▶ _WHAT IS NEEDED_:
State how many lines of the entries below hold the word "concealmentCodes"; reply with nothing but the number.

_ _ _

-- ==== Sys2Proof/Machine/Operands.lean ====
section
/-! DEFINITION. How values stand in bytes: the fields of frames (chapter 11), the codes of Tables 11-4 and 11-7, and the
configuration entries of Table 11-6, read from an order's contents and written into a reply. -/

namespace Sys2Proof.Machine

/-! ### Bytes, most significant first (chapter 11) -/

def bytesToNat (bs : List Byte) : Nat := bs.foldl (fun n b => n * 256 + b.toNat) 0

/-- The low `n` bytes of `v`, most significant first. -/
def natToBytes : Nat → Nat → List Byte
  | 0, _ => []
  | n + 1, v => natToBytes n (v / 256) ++ [BitVec.ofNat 8 v]

/-- The `len` bytes from `off` on, as a number. -/
def fieldAt (bs : List Byte) (off len : Nat) : Nat := bytesToNat ((bs.drop off).take len)

def wordAt (w : Nat) (bs : List Byte) (off len : Nat) : BitVec w := BitVec.ofNat w (fieldAt bs off len)

/-- A signed 4-byte field (Table 11-5). -/
def signedAt (bs : List Byte) (off : Nat) : Int := (wordAt 32 bs off 4).toInt

/-- Two's complement of `v` in `n` bytes. -/
def intToBytes (n : Nat) (v : Int) : List Byte := natToBytes n (BitVec.ofInt (8 * n) v).toNat

def flagByte (b : Bool) : List Byte := natToBytes 1 (if b then 1 else 0)

/-- A flag field: 0 or 1; any other byte is out of range (R184). -/
def flagAt (bs : List Byte) (off : Nat) : Option Bool :=
  match fieldAt bs off 1 with
  | 0 => some false
  | 1 => some true
  | _ => none

/-- A number field that lies in `lo … hi`; any other value is out of range. -/
def rangeAt (bs : List Byte) (off len lo hi : Nat) : Option Nat :=
  let v := fieldAt bs off len
  if lo ≤ v ∧ v ≤ hi then some v else none

/-- A signed 4-byte field that lies in `lo … hi`. -/
def signedRangeAt (bs : List Byte) (off : Nat) (lo hi : Int) : Option Int :=
  let v := signedAt bs off
  if lo ≤ v ∧ v ≤ hi then some v else none

/-- An index below `n`. -/
def indexAt (n : Nat) (bs : List Byte) (off : Nat) : Option (Fin n) :=
  let v := fieldAt bs off 1
  if h : v < n then some ⟨v, h⟩ else none

/-- An index below `n`, or 255 for none (Table 11-5). -/
def indexOrNoneAt (n : Nat) (bs : List Byte) (off : Nat) : Option (Option (Fin n)) :=
  if fieldAt bs off 1 = 255 then some none else (indexAt n bs off).map some

def indexOrNone {n : Nat} : Option (Fin n) → List Byte
  | none => natToBytes 1 255
  | some i => natToBytes 1 i.val

/-- The value a code names in a table of codes that starts at 0. -/
def codeAt {α : Type} (codes : List α) (bs : List Byte) (off : Nat) : Option α := codes[fieldAt bs off 1]?

/-- The code of a value in a table of codes that starts at 0. -/
def codeByte {α : Type} [DecidableEq α] (codes : List α) (x : α) : List Byte := natToBytes 1 (codes.idxOf x)

/-- A loudness value with its no-value mark: −12000 stands beside the mark (R61, R82). -/
def markedLoudness : Option Int → List Byte
  | some v => natToBytes 1 0 ++ intToBytes 4 v
  | none => natToBytes 1 1 ++ intToBytes 4 Config.loudnessFloor

/-! ### Codes (Tables 11-4 and 11-7) -/

def rateCodes : List Rate := [.r44, .r48, .r88, .r96]
def formatCodes : List SampleFormat := [.s16, .s24]
def filterCodes : List FilterLength := [.normal, .short]
def concealmentCodes : List Concealment := [.zero, .holdFade]
def contextCodes : List ContextState := [.empty, .acquire, .track, .locked, .holdover, .lost]
def roleCodes : List Role := [.front, .surround, .lfe]
def modeCodes : List LoudnessMode := [.measure, .track]
def moveModeCodes : List MoveMode := [.dip, .quiet]
def programCodes : List ProgramState := [.free, .stopped, .filling, .running, .stopping]
def dipCodes : List DipState := [.rest, .fadeOut, .down, .fadeIn]
def moveCodes : List MoveState := [.none, .waiting, .fadingOut, .fadingIn]
def triggerCodes : List TriggerState := [.off, .watching, .pending, .active, .clearing]
def latencyCodes : List LatencyState := [.absent, .fresh, .stale]
def originCodes : List Origin := [.captured, .set]
def presenceCodes : List Presence := [.present, .absent]
def carrierCodes : List Carrier := [.raw, .udp]
def bankCodes : List Bank := [.a, .b]
def noticeCodes : List NoticeKind := [.started, .fired, .cleared, .withdrawn]
def conditionCodes : List Condition :=
  [.streamLost, .streamHoldover, .streamUnlocked, .ratioLimit, .ratioDeviation, .underrun, .format, .silence,
    .overload, .clip, .gainAtLimit, .delayClamp, .audioLate, .lipsyncError, .chainStale, .houseRefAbsent, .poolLow]
def tableCodes : List Table :=
  [.settings, .stream, .program, .egress, .latency, .trigger, .streamStatus, .programStatus, .triggerStatus,
    .partStatus, .pool, .histogram]

/-- The responses byte: NOTICE 1, MUTE 2, FREEZE_GAIN 4, HOLD_INTEGRATION 8, FALLBACK 16 (R184). -/
def responsesByte (r : Responses) : List Byte :=
  natToBytes 1 ((if r.notice then 1 else 0) + (if r.mute then 2 else 0) + (if r.freezeGain then 4 else 0)
    + (if r.holdIntegration then 8 else 0) + (if r.fallback then 16 else 0))

def responsesAt (bs : List Byte) (off : Nat) : Option Responses :=
  (rangeAt bs off 1 0 31).map fun v =>
    ⟨v.testBit 0, v.testBit 1, v.testBit 2, v.testBit 3, v.testBit 4⟩

/-! ### Rates, tap counts and stream latency (R7, R27, R42) -/

/-- ρ0 (Table 2-2). -/
def Rate.nominalStep : Rate → Int
  | .r44 => 3946001203
  | .r48 => 4294967296
  | .r88 => 7892002406
  | .r96 => 8589934592

/-- The source rate in hertz. -/
def Rate.hertz : Rate → Nat
  | .r44 => 44100
  | .r48 => 48000
  | .r88 => 88200
  | .r96 => 96000

/-- N (R7). -/
def StreamEntry.taps (e : StreamEntry) : Nat :=
  match e.rate, e.filter with
  | .r44, .normal | .r48, .normal => 32
  | .r44, .short | .r48, .short => 16
  | .r88, .normal | .r96, .normal => 64
  | .r88, .short | .r96, .short => 32

/-- A_s of an entry: 0 where it is not valid (R42). -/
def StreamEntry.latency (e : StreamEntry) : Nat :=
  if e.valid then ceilDiv ((e.targetFill + e.taps / 2) * 48000) e.rate.hertz else 0

/-- Whether a valid entry covers a lane slot (R32). -/
def StreamEntry.covers (e : StreamEntry) (slot : Nat) : Bool :=
  e.valid && decide (e.first ≤ slot) && decide (slot < e.first + e.lanes)

/-! ### Configuration entries in orders (Table 11-6): none where a byte lies outside its codes or range -/

def readSettings (bs : List Byte) : Option Settings := do
  let unit ← rangeAt bs 0 1 0 254
  let foreignPass ← flagAt bs 11
  let otherPass ← flagAt bs 12
  let latencyPass ← flagAt bs 13
  let learn ← flagAt bs 14
  let staleTimeout ← rangeAt bs 15 1 1 60
  return {
    unit := BitVec.ofNat 8 unit, managementKey := wordAt 16 bs 1 2, partEtherType := wordAt 16 bs 3 2
    ipv4 := wordAt 32 bs 5 4, keyMask := wordAt 16 bs 9 2
    foreignPass, otherPass, latencyPass, learn, staleTimeout
    noticeMac := wordAt 48 bs 16 6, noticeKey := wordAt 16 bs 22 2
    reportMac := wordAt 48 bs 24 6, reportKey := wordAt 16 bs 30 2 }

/-- Table 1-3, but for the tests against other entries (R8). -/
def readStream (bs : List Byte) : Option StreamEntry := do
  let valid ← flagAt bs 0
  let rate ← codeAt rateCodes bs 3
  let lanes ← rangeAt bs 4 1 1 16
  let first ← rangeAt bs 5 1 0 127
  let format ← codeAt formatCodes bs 6
  let targetFill ← rangeAt bs 7 2 64 1536
  let filter ← codeAt filterCodes bs 9
  let concealment ← codeAt concealmentCodes bs 10
  let gapTimeout ← rangeAt bs 11 2 5 500
  let holdoverLimit ← rangeAt bs 13 1 1 100
  let gp ← rangeAt bs 14 1 0 64
  let gi ← rangeAt bs 15 1 0 16
  return {
    valid, key := wordAt 16 bs 1 2, rate, lanes, first, format, targetFill, filter, concealment, gapTimeout
    holdoverLimit, gp, gi }

/-- The first `n` members of the eight places at offset 2. -/
def membersAt (bs : List Byte) (n : Nat) : Option (List Member) :=
  (List.range n).mapM fun m => do
    let slot ← indexAt 128 bs (2 + 2 * m)
    let role ← codeAt roleCodes bs (3 + 2 * m)
    return ⟨slot, role⟩

/-- Tables 3-1 and 11-6 and the tests of R44. A fallback list takes the members' count of its places (R184). -/
def readProgram (bs : List Byte) : Option ProgramEntry := do
  let valid ← flagAt bs 0
  let count ← rangeAt bs 1 1 1 8
  let members ← membersAt bs count
  let fallbackPresent ← flagAt bs 18
  let fallback ←
    if fallbackPresent then ((List.range count).mapM fun m => indexAt 128 bs (19 + m)).map some else some none
  let mode ← codeAt modeCodes bs 27
  let target ← signedRangeAt bs 28 (-3600) (-1000)
  let maxBoost ← signedRangeAt bs 32 0 1200
  let maxCut ← signedRangeAt bs 36 0 2400
  let slew ← rangeAt bs 40 1 1 100
  let freezeThreshold ← signedRangeAt bs 41 (-7000) (-2000)
  let window ← rangeAt bs 45 1 3 120
  let preset ← signedRangeAt bs 46 (-maxCut) maxBoost
  let quietThreshold ← signedRangeAt bs 50 (-7000) (-1000)
  let chainLength ← rangeAt bs 54 1 0 4
  let chain ← (List.range chainLength).mapM fun k => indexAt 64 bs (55 + k)
  let offset ← signedRangeAt bs 59 (-100000) 1000000
  let trim ← signedRangeAt bs 63 (-4800) 4800
  let tolerance ← rangeAt bs 67 2 0 4800
  let moveMode ← codeAt moveModeCodes bs 69
  let quietWait ← rangeAt bs 70 2 1 600
  if chain.Nodup then
    return {
      valid, members, fallback, mode, target, maxBoost, maxCut, slew, freezeThreshold, window, preset
      quietThreshold, chain, offset, trim, tolerance, moveMode, quietWait }
  else none

/-- Table 9-1 and the range tests of R157. -/
def readEgress (bs : List Byte) : Option EgressEntry := do
  let carrier ← codeAt carrierCodes bs 0
  let packetSize := fieldAt bs 15 1
  if packetSize ∈ [6, 12, 24, 48] then
    return {
      carrier, mac := wordAt 48 bs 1 6, ipv4 := wordAt 32 bs 7 4, port := wordAt 16 bs 11 2
      key := wordAt 16 bs 13 2, packetSize, reporter := wordAt 32 bs 16 4 }
  else none

/-- What a write to a Latency Table entry gives (R120). -/
structure LatencyWrite where
  valid : Bool
  reporter : BitVec 32
  latency : Option Nat
  lock : Bool
  ignore : Bool
  deriving DecidableEq, Repr

/-- The fields of a LATENCY write (R120, R184). Beside a no-value mark of 1 the 4 bytes of the number are ignored, which is
the model's choice (log 36). -/
def readLatency (bs : List Byte) : Option LatencyWrite := do
  let valid ← flagAt bs 0
  let noValue ← flagAt bs 5
  let latency ← if noValue then some none else (rangeAt bs 6 4 0 Config.latencyLimit).map some
  let lock ← flagAt bs 10
  let ignore ← flagAt bs 11
  return { valid, reporter := wordAt 32 bs 1 4, latency, lock, ignore }

/-- The objects a condition kind may name: streams, programs, or the part's one object 0 (Table 8-2). -/
def Condition.objects : Condition → Nat
  | .streamLost | .streamHoldover | .streamUnlocked | .ratioLimit | .ratioDeviation | .underrun | .format => 32
  | .silence | .overload | .clip | .gainAtLimit | .delayClamp | .audioLate | .lipsyncError | .chainStale => 16
  | .houseRefAbsent | .poolLow => 1

/-- Table 8-1 and the field ranges of R137; the tests against the stored table are made in Alarm.lean. A level-1 entry
is stored without arming trigger and arm window (R136). -/
def readTrigger (bs : List Byte) : Option TriggerEntry := do
  let enable ← flagAt bs 0
  let level ← rangeAt bs 1 1 1 2
  let arming ← indexOrNoneAt 48 bs 2
  let armWindow ← rangeAt bs 3 2 0 600
  let condition ← codeAt conditionCodes bs 5
  let object ← rangeAt bs 6 1 0 (condition.objects - 1)
  let fireCount ← rangeAt bs 11 2 1 600
  let clearCount ← rangeAt bs 13 2 1 600
  let latch ← flagAt bs 15
  let responses ← responsesAt bs 16
  let target ← indexOrNoneAt 16 bs 17
  let level2 := decide (level = 2)
  return {
    enable, level2, arming := if level2 then arming else none, armWindow := if level2 then armWindow else 0
    condition, object, parameter := signedAt bs 7, fireCount, clearCount, latch, responses, target }

/-! ### Configuration entries in replies (Table 11-6) -/

def settingsBytes (s : State) : List Byte :=
  let c := s.settings
  natToBytes 1 c.unit.toNat ++ natToBytes 2 c.managementKey.toNat ++ natToBytes 2 c.partEtherType.toNat
    ++ natToBytes 4 c.ipv4.toNat ++ natToBytes 2 c.keyMask.toNat ++ flagByte c.foreignPass ++ flagByte c.otherPass
    ++ flagByte c.latencyPass ++ flagByte c.learn ++ natToBytes 1 c.staleTimeout ++ natToBytes 6 c.noticeMac.toNat
    ++ natToBytes 2 c.noticeKey.toNat ++ natToBytes 6 c.reportMac.toNat ++ natToBytes 2 c.reportKey.toNat
    ++ natToBytes 1 s.straps.toNat ++ codeByte bankCodes s.activeBank ++ flagByte s.swapPending
    ++ natToBytes 6 s.house.count.toNat

def streamBytes (e : StreamEntry) : List Byte :=
  flagByte e.valid ++ natToBytes 2 e.key.toNat ++ codeByte rateCodes e.rate ++ natToBytes 1 e.lanes
    ++ natToBytes 1 e.first ++ codeByte formatCodes e.format ++ natToBytes 2 e.targetFill
    ++ codeByte filterCodes e.filter ++ codeByte concealmentCodes e.concealment ++ natToBytes 2 e.gapTimeout
    ++ natToBytes 1 e.holdoverLimit ++ natToBytes 1 e.gp ++ natToBytes 1 e.gi ++ natToBytes 2 e.latency

/-- A list in its greatest number of places, the places beyond its count being 0 (R184). -/
def inPlaces (width : Nat) (bs : List Byte) : List Byte := bs ++ List.replicate (width - bs.length) 0

def programBytes (e : ProgramEntry) : List Byte :=
  flagByte e.valid ++ natToBytes 1 e.members.length
    ++ inPlaces 16 (e.members.flatMap fun m => natToBytes 1 m.slot.val ++ codeByte roleCodes m.role)
    ++ flagByte e.fallback.isSome ++ inPlaces 8 ((e.fallback.getD []).flatMap fun l => natToBytes 1 l.val)
    ++ codeByte modeCodes e.mode ++ intToBytes 4 e.target ++ intToBytes 4 e.maxBoost ++ intToBytes 4 e.maxCut
    ++ natToBytes 1 e.slew ++ intToBytes 4 e.freezeThreshold ++ natToBytes 1 e.window ++ intToBytes 4 e.preset
    ++ intToBytes 4 e.quietThreshold ++ natToBytes 1 e.chain.length
    ++ inPlaces 4 (e.chain.flatMap fun i => natToBytes 1 i.val) ++ intToBytes 4 e.offset ++ intToBytes 4 e.trim
    ++ natToBytes 2 e.tolerance ++ codeByte moveModeCodes e.moveMode ++ natToBytes 2 e.quietWait

def egressBytes (e : EgressEntry) : List Byte :=
  codeByte carrierCodes e.carrier ++ natToBytes 6 e.mac.toNat ++ natToBytes 4 e.ipv4.toNat
    ++ natToBytes 2 e.port.toNat ++ natToBytes 2 e.key.toNat ++ natToBytes 1 e.packetSize
    ++ natToBytes 4 e.reporter.toNat

/-- A latency in microseconds with its mark; `free` stands beside the mark (log 18). -/
def markedMicros (free : BitVec 32) : Option Nat → List Byte
  | some v => natToBytes 1 0 ++ natToBytes 4 v
  | none => natToBytes 1 1 ++ natToBytes 4 free.toNat

/-- A count that reads as 4,294,967,295 once past it (Table 11-5, age). -/
def wideCount (n : Nat) : List Byte := natToBytes 4 (min n Config.sat32)

def latencyBytes (free : BitVec 32) (e : LatencyEntry) : List Byte :=
  flagByte e.valid ++ natToBytes 4 e.reporter.toNat ++ markedMicros free e.latency ++ flagByte e.lock
    ++ flagByte e.ignore ++ codeByte originCodes e.origin ++ codeByte latencyCodes e.state ++ wideCount e.age
    ++ flagByte e.changed

def triggerBytes (e : TriggerEntry) : List Byte :=
  flagByte e.enable ++ natToBytes 1 (if e.level2 then 2 else 1) ++ indexOrNone e.arming ++ natToBytes 2 e.armWindow
    ++ codeByte conditionCodes e.condition ++ natToBytes 1 e.object ++ intToBytes 4 e.parameter
    ++ natToBytes 2 e.fireCount ++ natToBytes 2 e.clearCount ++ flagByte e.latch ++ responsesByte e.responses
    ++ indexOrNone e.target

end Sys2Proof.Machine
end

_ _ _

▶ _ANSWER BELOW_:
3